Huang Qiang’s case is not the first case of sexual assault in Malaysian sports. An athletics coach was charged for molest and sentenced to prison many years ago. I am in full agreement with you when you said that no gold medal is worth more than the safety of the national athletes. I would add that in fact, all stakeholders in sports at all levels, from the Ministry, NSI, sports associations, coaches and athletes are collectively responsible in deterring these cases from happening.

Hence the question arises: Would the removal of a single, albeit the Head Coach of the team, solve the issue and eliminate the alleged “culture and environment of fear”? Are there no officials at all from NSI and ASUM who should also be held responsible if indeed the athletes’ safety and welfare are not being protected in the current system?

Prior to your statement yesterday, it was said that Zhuliang’s coaching techniques were “old school” and he has failed to embrace sports science technology. The Chairman of the NSI, Datuk Seri Abdul Azim Mohd Zabidi has confirmed that this is the reason of Zhuliang’s removal.

So now, which statement is true? You said that that the new line of coaches have been asked to fully integrate sports science that were previously “not fully utilised”, which indicates and implicates your agreement with NSI’s allegation of Zhuliang adopting an “old school” coaching techniques. You are unwittingly departing from your “culture and environment of fear” theory.

Zhuliang’s contributions to the nation in taking our national diving team to great heights is something that needs no further elaboration. The results speak for itself. It is inevitable that some quarters may want to take credit or the limelight for this sport. It is our duty to ensure meritocracy is placed above all personal interest and individual preferences.

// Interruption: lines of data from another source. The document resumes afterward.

theorem gracePulses {p : Pos} (hp : P p) (pulse : BitVec 4) (s : State) : Calls P s (s.gracePulses p pulse) := by
  unfold State.gracePulses
  split
  · dsimp only
    split
    · exact onCtx hp _ _ rfl rfl
    · split
      · exact ((onCtx hp _ _ rfl rfl).trans (afterTariffRead _ _)).trans (enterCut hp _ _)
      · split
        · exact ((onCtx hp _ _ rfl rfl).trans (afterTariffRead _ _)).trans (enterCut hp _ _)
        · exact ((onCtx hp _ _ rfl rfl).trans (afterTariffRead _ _)).trans (onCtx hp _ _ rfl rfl)
  · exact refl s

theorem graceExpiry {p : Pos} (hp : P p) (s : State) : Calls P s (s.graceExpiry p) := by
  unfold State.graceExpiry
  repeat' split
  all_goals first | exact refl s | exact enterCut hp _ _

theorem gracePayment {p : Pos} (hp : P p) (s : State) : Calls P s (s.gracePayment p) := by
  unfold State.gracePayment
  dsimp only
  repeat' split
  · exact meter hp _ _ _
  · exact (endClaim hp _ _).trans (onCtx hp _ _ rfl rfl)
  · exact refl s

theorem takeAnswer {p : Pos} (hp : P p) (a : ClaimAnswer) (s : State) : Calls P s (s.takeAnswer p a) := by
  unfold State.takeAnswer
  split
  · exact refl s
  · have h := onCtx hp (fun c => { c with outstanding := none }) s rfl rfl
    dsimp only
    split
    · split
      · exact (h.trans (offerSettlement _ _ _)).trans (release _ _)
      · exact h
    · split
      all_goals
        first
        | exact h
        | exact h.trans (onCtx hp _ _ rfl rfl)
        | exact (h.trans (onCtx hp _ _ rfl rfl)).trans (gracePayment hp _)

theorem giveUp {p : Pos} (hp : P p) (target : PosState) (s : State) : Calls P s (s.giveUp p target) := by
  unfold State.giveUp
  exact (endClaim hp _ _).trans (onCtx hp _ _ rfl rfl)

theorem enterLost {p : Pos} (hp : P p) (s : State) : Calls P s (s.enterLost p) := by
  unfold State.enterLost
  dsimp only
  repeat' split
  · exact refl s
  · exact (giveUp hp _ _).trans (raise _ _ _ rfl rfl rfl rfl)
  · exact giveUp hp _ _

theorem enterOff {p : Pos} (hp : P p) (s : State) : Calls P s (s.enterOff p) := by
  unfold State.enterOff
  split
  · exact refl s
  · exact giveUp hp _ _

theorem leaveOff {p : Pos} (hp : P p) (s : State) : Calls P s (s.leaveOff p) := onCtx hp _ _ rfl rfl

theorem blockThrough {p : Pos} (hp : P p) (s : State) : Calls P s (s.blockThrough p) := by
  unfold State.blockThrough
  split
  · exact refl s
  · refine (endClaim hp _ _).trans (onCtx hp _ _ ?_ ?_) <;> dsimp only <;> split <;> rfl

/-! ### Claims -/

theorem completeClaim (x : Serial) (p : Pos) (i : Option Image) (s : State) :
    Calls P s (s.completeClaim x p i).1 := by
  unfold State.completeClaim
  repeat' split
  all_goals
    first
    | exact refl s
    | exact onEntry _ _ _
    | exact raiseHotCard _ _ _
    | exact raiseAdmission _

theorem deliver {p : Pos} (hp : P p) (r : State × ClaimAnswer) : Calls P r.1 (State.deliver p r).1 :=
  takeAnswer hp _ _

theorem startClaim (x : Serial) (sl : Slot) (p : Pos) (c : Copy) (s : State) :
    Calls P s (s.startClaim x sl p c) := by
  unfold State.startClaim
  exact Calls.trans (onDir _ s rfl) (requestRead _ _)

theorem claimArrives {p : Pos} (hp : P p) (x : Serial) (s : State) : Calls P s (s.claimArrives x p).1 := by
  unfold State.claimArrives
  repeat' split
  all_goals
    first
    | exact deliver hp (s, _)
    | exact holdBehind _ _ _
    | exact (completeClaim _ _ _ _).trans (deliver hp _)
    | exact startClaim _ _ _ _ _

theorem answerInUse {ps : List Pos} (hps : ∀ q ∈ ps, P q) (s : State) :
    Calls P s (s.answerInUse ps) :=
  forPositions _ _ _ fun q hq _ => takeAnswer (hps q hq) _ _

theorem retryHeld (x : Serial) {ps : List Pos} (hps : ∀ q ∈ ps, P q) (s : State) :
    Calls P s (s.retryHeld x ps) := by
  induction ps generalizing s with
  | nil => exact refl s
  | cons p ps ih =>
    unfold State.retryHeld
    have hps' : ∀ q ∈ ps, P q := fun q hq => hps q (List.mem_cons_of_mem _ hq)
    have h := claimArrives (hps p (List.mem_cons_self ..)) x s
    split
    · next t e => rw [e] at h; exact h.trans (answerInUse hps' _)
    · next t e => rw [e] at h; exact h.trans (ih hps' _)
    · next t e => rw [e] at h; exact h.trans (holdBehind _ _ _)

theorem finishClaim (c : FlightClaim) (i : Option Image) (s : State) :
    Calls (fun _ => True) s (s.finishClaim c i) := by
  unfold State.finishClaim
  dsimp only
  have h := ((onDir (fun d => { d with claims := d.claims.filter fun k => k.position != c.position }) s
    rfl).trans (completeClaim c.serial c.position i _)).trans
      (takeAnswer (p := c.position) (P := fun _ => True) trivial (State.completeClaim c.serial c.position i
        (s.onDir fun d => { d with claims := d.claims.filter fun k => k.position != c.position })).2 _)
  split
  · exact h.trans (answerInUse (fun _ _ => trivial) _)
  · exact h.trans (retryHeld _ (fun _ _ => trivial) _)

theorem resolveClaim (p : Pos) (i : Option Image) (s : State) : Calls (fun _ => True) s (s.resolveClaim p i) := by
  unfold State.resolveClaim
  repeat' split
  all_goals
    first
    | exact refl s
    | exact finishClaim _ _ _
    | exact (onClaim _ _ _).trans (requestRead _ _)

theorem claimRead (p : Pos) (c : Copy) (o : ReadOutcome (Image × Gen)) (s : State) :
    Calls (fun _ => True) s (s.claimRead p c o) := by
  unfold State.claimRead
  dsimp only
  repeat' split
  all_goals
    first
    | exact refl s
    | exact ((noteLive _ _ _ _).trans (offerRefresh _ _)).trans (resolveClaim _ _ _)
    | exact (offerRefresh _ _).trans (resolveClaim _ _ _)
    | exact (noteLive _ _ _ _).trans (resolveClaim _ _ _)
    | exact resolveClaim _ _ _
    | exact (foundUnreadable _ _).trans (resolveClaim _ _ _)
    | exact (onClaim _ _ _).trans (requestRead _ _)

theorem sendClaim {p : Pos} (hp : P p) (x : Serial) (s : State) : Calls P s (s.sendClaim p x) := by
  unfold State.sendClaim
  dsimp only
  split
  · refine onCtx hp _ _ ?_ ?_ <;> split <;> rfl
  · refine Calls.trans (onCtx hp _ _ ?_ ?_) (claimArrives hp _ _) <;> split <;> rfl

/-! ### Reports -/

theorem unpaidTest {p : Pos} (hp : P p) (zone : BitVec 4) (s : State) : Calls P s (s.unpaidTest p zone) := by
  unfold State.unpaidTest
  dsimp only
  repeat' split
  all_goals
    first
    | exact afterTariffRead _ _
    | exact (afterTariffRead _ _).trans (enterCut hp _ _)

theorem vacantReport {p : Pos} (hp : P p) (r : Report) (s : State) : Calls P s (s.vacantReport p r) := by
  unfold State.vacantReport
  repeat' split
  all_goals first | exact refl s | exact onCtx hp _ _ rfl rfl | exact unpaidTest hp _ _

theorem cardLeft {p : Pos} (hp : P p) (r : Report) (s : State) : Calls P s (s.cardLeft p r) :=
  (onCtx hp _ _ rfl rfl).trans (vacantReport hp _ _)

Zhuliang is either being made the scapegoat for the said alleged “culture and environment of fear”, or the alleged “culture and environment of fear” is being manipulated to justify NSI’s removal of Zhuliang to cover up the real reason — which is known only to a few persons.

We trust that you want Malaysia sports to do well and soar to greater heights, so do we. We are unequivocally in support of Malaysian sporting community.

Mr Minister, please make things clear and transparent.

* This is the personal opinion of the writer or publication and does not necessarily represent the views of Malay Mail.